# [What you are asked to do]
In the data below, which lines hold the word "exact"? Copy them.

# [Supplied information]

/-- Settles O33: the length check, then the two ends of the decryption. -/
theorem ccmDecResult : Obligations.CcmDecResult := by
  intro mic s a c u m tag
  have hdecrypt : ccmDecrypt s.key s.nonce a (s.bufSlice s.alenN (s.mlenN + micBytes mic)) mic
      = if mic = .m0 ∨ cbcMac s.key s.nonce a m mic = tag then some m else none :=
    s.ccmDecrypt_bufSlice _ _ _ _ _ _
  have hlen : m.length = s.mlen.toNat := by simp [m, c]
  refine ⟨fun hfit => ⟨fun hok => ?succeeds, fun hmic htag => ?rejects⟩, exec_ccmDec_of_exceeds⟩
  case succeeds =>
    refine ⟨_, exec_ccmDec_of_decrypts hfit (hdecrypt.trans (if_pos hok)), rfl, fun j hj => ?_, fun b hb => ?_⟩
    · exact s.outByte_setOut_complete (hlen ▸ hj)
    · exact s.memByte_setOut_complete (hlen ▸ hb)
  case rejects =>
    exact exec_ccmDec_of_rejects hfit (hdecrypt.trans (if_neg (not_or.mpr ⟨hmic, htag⟩)))

/-! ### CCM_ENC (rule R630) -/

/-- The bound on the associated data is met where the input fits, so only the input and the output decide (rule R630). -/
theorem exec_ccmEnc_of_fits {mic : MicLen} {s : State} (hin : s.alenN + s.mlenN ≤ 512)
    (hout : s.mlenN + micBytes mic ≤ 512) :
    exec (.ccmEnc mic) s = .next
      (s.setOut (ccmEncrypt s.key s.nonce (s.bufSlice 0 s.alenN) (s.bufSlice s.alenN s.mlenN) mic)).complete := by
  refine congrArg Host.Outcome.next (if_neg ?_)
  rw [aad_fits_of_le (by omega)]
  rintro (h | h | h)
  · exact absurd h (Nat.not_lt.mpr hin)
  · exact absurd h (Nat.not_lt.mpr hout)
  · cases h

theorem exec_ccmEnc_of_exceeds {mic : MicLen} {s : State}
    (h : 512 < s.alenN + s.mlenN ∨ 512 < s.mlenN + micBytes mic) :
    exec (.ccmEnc mic) s = .next (s.raise .frameTooLarge) :=
  congrArg Host.Outcome.next (if_pos (h.imp_right .inl))

/-- The first bytes of an encryption are the message under the keystream. -/
theorem ccmEncrypt_getD_cipher (key : Key) (nonce : Nonce) (a m : List Byte) (mic : MicLen) {j : Nat} (h : j < m.length) :
    (ccmEncrypt key nonce a m mic).getD j 0 = m.getD j 0 ^^^ (keystreamBlock key nonce (1 + j / 16)).get (j % 16) := by
  rw [ccmEncrypt_eq, List.getD_append _ _ _ _ (by simpa using h), xorBytes_getD h (by simpa using h),
    keystream_getD _ _ _ _ h]

/-- The last bytes of an encryption are the tag under S_0. -/
theorem ccmEncrypt_getD_tag (key : Key) (nonce : Nonce) (a m : List Byte) (mic : MicLen) {j : Nat} (h : j < micBytes mic) :
    (ccmEncrypt key nonce a m mic).getD (m.length + j) 0
      = (cbcMac key nonce a m mic).getD j 0 ^^^ (keystreamBlock key nonce 0).get j := by
  have hmic := micBytes_le mic
  have hcipher : (xorBytes m (keystream key nonce m.length)).length = m.length := by simp
  have hblock : ((keystreamBlock key nonce 0).toList.take (micBytes mic)).getD j 0 = (keystreamBlock key nonce 0).get j := by
    simp only [List.getD_eq_getElem?_getD, List.getElem?_take_of_lt h]
    rfl
  rw [ccmEncrypt_eq, List.getD_append_right _ _ _ _ (by omega), hcipher, Nat.add_sub_cancel_left,
    xorBytes_getD (by simpa using h) (by simp; omega), hblock]

/-- Settles O34: the two checks, and the two parts of the output byte by byte. -/
theorem ccmEncResult : Obligations.CcmEncResult := by
  intro mic s a m tag
  have hmessage : m.length = s.mlen.toNat := s.bufSlice_length _ _
  have hlen : (ccmEncrypt s.key s.nonce a m mic).length = s.mlen.toNat + micBytes mic := by
    rw [ccmEncrypt_length, hmessage]
  have hbyte {j : Nat} (hj : j < s.mlen.toNat + micBytes mic) := s.outByte_setOut_complete (hlen.symm ▸ hj)
  refine ⟨fun hin hout => ?fits, exec_ccmEnc_of_exceeds⟩
  case fits =>
    refine ⟨_, exec_ccmEnc_of_fits hin hout, rfl, fun j hj => ?_, fun j hj => ?_, fun b hb => ?_⟩
    · exact (hbyte (by omega)).trans (ccmEncrypt_getD_cipher _ _ a m mic (by omega))
    · rw [← hmessage]
      exact (hbyte (by omega)).trans (ccmEncrypt_getD_tag _ _ a m mic hj)
    · exact s.memByte_setOut_complete (hlen ▸ hb)

/-! ### The round trip through the block (rules R608, R620 and R630) -/

/-- Where BUF holds an encryption after its associated data, CCM_DEC commits the message. -/
theorem exec_ccmDec_of_encryption {mic : MicLen} {u : State} {a m : List Byte}
    (hfit : u.alenN + u.mlenN + micBytes mic ≤ 512) (hdata : u.bufSlice 0 u.alenN = a)
    (hfield : u.bufSlice u.alenN (u.mlenN + micBytes mic) = ccmEncrypt u.key u.nonce a m mic) :
    exec (.ccmDec mic) u = .next (u.setOut m).complete := by
  refine exec_ccmDec_of_decrypts hfit ?_
  rw [hdata, hfield]
  exact ccmDecryptInvertsEncrypt _ _ _ _ _

/-- Settles O35: BUF of `u` holds byte by byte what CCM_ENC wrote to OUT. -/
theorem ccmRoundTripThroughTheBlock : Obligations.CcmRoundTripThroughTheBlock := by
  intro mic s t u hfit henc hkey hnonce halen hmlen haad hcipher
  have halen' : u.alenN = s.alenN := congrArg BitVec.toNat halen
  have hmlen' : u.mlenN = s.mlenN := congrArg BitVec.toNat hmlen
  have hfit' : s.alenN + s.mlenN + micBytes mic ≤ 512 := hfit
  have ht := Host.Outcome.next.inj (henc.symm.trans (exec_ccmEnc_of_fits (by omega) (by omega)))
  have hlen := ccmEncrypt_length s.key s.nonce (s.bufSlice 0 s.alenN) (s.bufSlice s.alenN s.mlenN) mic
  rw [s.bufSlice_length] at hlen
  have hdata : u.bufSlice 0 u.alenN = s.bufSlice 0 s.alenN := by
    rw [halen']
    exact State.bufSlice_congr s u 0 0 _ fun k hk => by simpa using haad k hk
  have hfield : u.bufSlice u.alenN (u.mlenN + micBytes mic)
      = ccmEncrypt u.key u.nonce (s.bufSlice 0 s.alenN) (s.bufSlice s.alenN s.mlenN) mic := by
    rw [hkey, hnonce, halen', hmlen', ← hlen]
    refine State.bufSlice_eq_of_bufByte fun k hk => ?_
    rw [← s.outByte_setOut_complete hk, ← ht]
    exact hcipher k (hlen ▸ hk)
  refine ⟨_, exec_ccmDec_of_encryption (by omega) hdata hfield, rfl, fun j hj => ?_⟩
  rw [u.outByte_setOut_complete (by rwa [s.bufSlice_length])]
  exact s.getD_bufSlice _ _ j hj

end Sys2Proof.Machine
end

section
/-! SUPPORT. The security header and the nonce (43_header_nonce.md rules R700 to R731): the fields of the patched control byte and
the HDR words as numbers, and what PARSE_HDR and BUILD_NONCE commit. -/

namespace Sys2Proof.Machine

/-! ### The fields of a control byte (30_encoding.md rule R320) -/

theorem ctrlLevel_toNat (c : Byte) : (ctrlLevel c).toNat = c.toNat % 8 :=
  (BitVec.extractLsb'_toNat 0 3 c).trans (by simp)

theorem ctrlKeyCode_toNat (c : Byte) : (ctrlKeyCode c).toNat = c.toNat / 8 % 4 :=
  (BitVec.extractLsb'_toNat 3 2 c).trans (by simp [Nat.shiftRight_eq_div_pow])

theorem ctrlExtn_eq_decide (c : Byte) : ctrlExtn c = decide (c.toNat / 32 % 2 = 1) := Nat.testBit_eq_decide_div_mod_eq

theorem ctrlVfc_eq_decide (c : Byte) : ctrlVfc c = decide (c.toNat / 64 % 2 = 1) := Nat.testBit_eq_decide_div_mod_eq

theorem ctrlKsnp_eq_decide (c : Byte) : ctrlKsnp c = decide (c.toNat / 8 % 4 = 1) := by
  have hcode : ∀ code : BitVec 2, (code == 1) = decide (code.toNat = 1) := by decide
  rw [← ctrlKeyCode_toNat, ctrlKsnp, hcode]

theorem levelEncrypts_toNat : ∀ level : BitVec 3, (levelEncrypts level).toNat = level.toNat / 4 := by decide

/-- MICTAB by the two low bits of a level (rules R302 and R321). -/
theorem micBytes_levelMic : ∀ level : BitVec 3,
    micBytes (levelMic level) = match level.toNat % 4 with | 0 => 0 | 1 => 4 | 2 => 8 | _ => 16 := by decide

/-! ### The level patch (rule R702) -/

/-- The patch keeps the five high bits of the wire byte above the level. -/
theorem patchLevel_eq_append (wire : Byte) (level : BitVec 3) : patchLevel wire level = wire.extractLsb' 3 5 ++ level := by
  have hmask : ∀ b : Byte, b &&& 0xF8 = b.extractLsb' 3 5 ++ 0#3 := by decide
  have hlevel : ∀ l : BitVec 3, l.setWidth 8 = 0#5 ++ l := by decide
  rw [patchLevel, hmask, hlevel, BitVec.or_append, BitVec.or_zero, BitVec.zero_or]

theorem toNat_append_eq_add {m n : Nat} (x : BitVec m) (y : BitVec n) : (x ++ y).toNat = x.toNat * 2 ^ n + y.toNat := by
  rw [BitVec.toNat_append, ← Nat.shiftLeft_add_eq_or_of_lt y.isLt, Nat.shiftLeft_eq]

theorem patchLevel_toNat (wire : Byte) (level : BitVec 3) :
    (patchLevel wire level).toNat = wire.toNat / 8 * 8 + level.toNat := by
  have hwire := wire.isLt
  rw [patchLevel_eq_append, toNat_append_eq_add, BitVec.extractLsb'_toNat, Nat.shiftRight_eq_div_pow]
  omega

section
variable (wire : Byte) (level : BitVec 3)

@[simp] theorem ctrlLevel_patchLevel : ctrlLevel (patchLevel wire level) = level := by
  have hlevel := level.isLt
  apply BitVec.eq_of_toNat_eq
  rw [ctrlLevel_toNat, patchLevel_toNat]
  omega

@[simp] theorem ctrlKeyCode_patchLevel : ctrlKeyCode (patchLevel wire level) = ctrlKeyCode wire := by
  have hlevel := level.isLt
  apply BitVec.eq_of_toNat_eq
  rw [ctrlKeyCode_toNat, ctrlKeyCode_toNat, patchLevel_toNat]
  omega

@[simp] theorem ctrlExtn_patchLevel : ctrlExtn (patchLevel wire level) = ctrlExtn wire := by
  have hlevel := level.isLt
  rw [ctrlExtn_eq_decide, ctrlExtn_eq_decide, patchLevel_toNat]
  congr 2
  omega

@[simp] theorem ctrlVfc_patchLevel : ctrlVfc (patchLevel wire level) = ctrlVfc wire := by
  have hlevel := level.isLt
  rw [ctrlVfc_eq_decide, ctrlVfc_eq_decide, patchLevel_toNat]
  congr 2
  omega

@[simp] theorem ctrlKsnp_patchLevel : ctrlKsnp (patchLevel wire level) = ctrlKsnp wire := by
  rw [ctrlKsnp, ctrlKeyCode_patchLevel, ctrlKsnp]

@[simp] theorem headerLength_patchLevel : headerLength (patchLevel wire level) = headerLength wire := by
  rw [headerLength, ctrlExtn_patchLevel, ctrlKsnp_patchLevel, headerLength]

end

/-- A bit as a number, from the number it was cut out of. -/
theorem toNat_decide_mod_two (n : Nat) : (decide (n % 2 = 1)).toNat = n % 2 := by
  obtain h | h := Nat.mod_two_eq_zero_or_one n <;> simp [h]

theorem ctrlExtn_toNat (c : Byte) : (ctrlExtn c).toNat = c.toNat / 32 % 2 := by
  rw [ctrlExtn_eq_decide, toNat_decide_mod_two]

theorem ctrlVfc_toNat (c : Byte) : (ctrlVfc c).toNat = c.toNat / 64 % 2 := by
  rw [ctrlVfc_eq_decide, toNat_decide_mod_two]

theorem ctrlKsnp_toNat (c : Byte) : (ctrlKsnp c).toNat = if c.toNat / 8 % 4 = 1 then 1 else 0 := by
  rw [ctrlKsnp_eq_decide]
  split <;> simp [*]

/-- The header length of rule R701, from the control byte as a number. -/
theorem headerLength_eq (c : Byte) :
    headerLength c = 5 + 8 * (c.toNat / 32 % 2) + if c.toNat / 8 % 4 = 1 then 1 else 0 := by
  rw [headerLength, ctrlExtn_toNat, ctrlKsnp_toNat]

/-! ### The HDR words as sums of their fields (10_state.md rules R115, R116 and R119) -/

theorem Header.ctrlWord_eq (hd : Header) : hd.ctrlWord = BitVec.ofNat 32 (hd.ctrl.toNat + 256 * hd.wire.toNat) := by
  apply BitVec.eq_of_toNat_eq
  rw [Header.ctrlWord, toNat_append_eq_add, toNat_append_eq_add, BitVec.toNat_ofNat, BitVec.toNat_ofNat]
  omega

theorem Header.infoWord_eq (hd : Header) :
    hd.infoWord = BitVec.ofNat 32 (hd.level.toNat + 8 * (ctrlKeyCode hd.ctrl).toNat + 32 * hd.extn.toNat
      + 64 * (ctrlVfc hd.ctrl).toNat + 128 * (ctrlKsnp hd.ctrl).toNat + 256 * hd.ksn.toNat + 65536 * micBytes hd.mic
      + 2097152 * hd.enc.toNat + 4194304 * (1 - hd.extn.toNat)) := by
  have hmic : micBytes hd.mic % 2 ^ 5 = micBytes hd.mic := Nat.mod_eq_of_lt (by have := micBytes_le hd.mic; omega)
  have hextn : (!hd.extn).toNat = 1 - hd.extn.toNat := by cases hd.extn <;> rfl
  rw [← BitVec.setWidth_eq hd.infoWord, ← BitVec.ofNat_toNat]
  congr 1
  simp only [Header.infoWord, toNat_append_eq_add, BitVec.toNat_ofBool, BitVec.toNat_ofNat, hmic, hextn]
  omega

theorem Header.posWord_eq (hd : Header) (h : hd.payoff < 65536) :
    hd.posWord = BitVec.ofNat 32 (hd.payoff + 65536 * hd.paylen) := by
  apply BitVec.eq_of_toNat_eq
  simp only [Header.posWord, toNat_append_eq_add, BitVec.toNat_ofNat]
  omega

/-! ### Integers in BUF (00_scope.md rule R11) -/

theorem fromLE_append (x y : List Byte) : fromLE (x ++ y) = fromLE x + 256 ^ x.length * fromLE y := by
  induction x with
  | nil => simp [fromLE]
  | cons b x ih =>
    rw [List.cons_append, fromLE, ih, fromLE, List.length_cons, Nat.pow_succ']
    ring

theorem State.fromLE_bufSlice_four (s : State) (i : Nat) :
    fromLE (s.bufSlice i 4) = (s.bufByte i).toNat + 256 * (s.bufByte (i + 1)).toNat + 65536 * (s.bufByte (i + 2)).toNat
      + 16777216 * (s.bufByte (i + 3)).toNat := by
  have hbytes : s.bufSlice i 4 = [s.bufByte i, s.bufByte (i + 1), s.bufByte (i + 2), s.bufByte (i + 3)] := rfl
  simp only [hbytes, fromLE]
  omega

/-- An integer of eight bytes is two of four, the low one first. -/
theorem State.fromLE_bufSlice_eight (s : State) (i : Nat) :
    fromLE (s.bufSlice i 8) = fromLE (s.bufSlice i 4) + 4294967296 * fromLE (s.bufSlice (i + 4) 4) := by
  rw [s.bufSlice_add i 4 4, fromLE_append, s.bufSlice_length]
  rfl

# [Task response]
    · exact s.outByte_setOut_complete (hlen ▸ hj)
    · exact s.memByte_setOut_complete (hlen ▸ hb)
    exact exec_ccmDec_of_rejects hfit (hdecrypt.trans (if_neg (not_or.mpr ⟨hmic, htag⟩)))
  · exact absurd h (Nat.not_lt.mpr hin)
  · exact absurd h (Nat.not_lt.mpr hout)
    · exact (hbyte (by omega)).trans (ccmEncrypt_getD_cipher _ _ a m mic (by omega))
      exact (hbyte (by omega)).trans (ccmEncrypt_getD_tag _ _ a m mic hj)
    · exact s.memByte_setOut_complete (hlen ▸ hb)
  exact ccmDecryptInvertsEncrypt _ _ _ _ _
    exact State.bufSlice_congr s u 0 0 _ fun k hk => by simpa using haad k hk
    exact hcipher k (hlen ▸ hk)
  exact s.getD_bufSlice _ _ j hj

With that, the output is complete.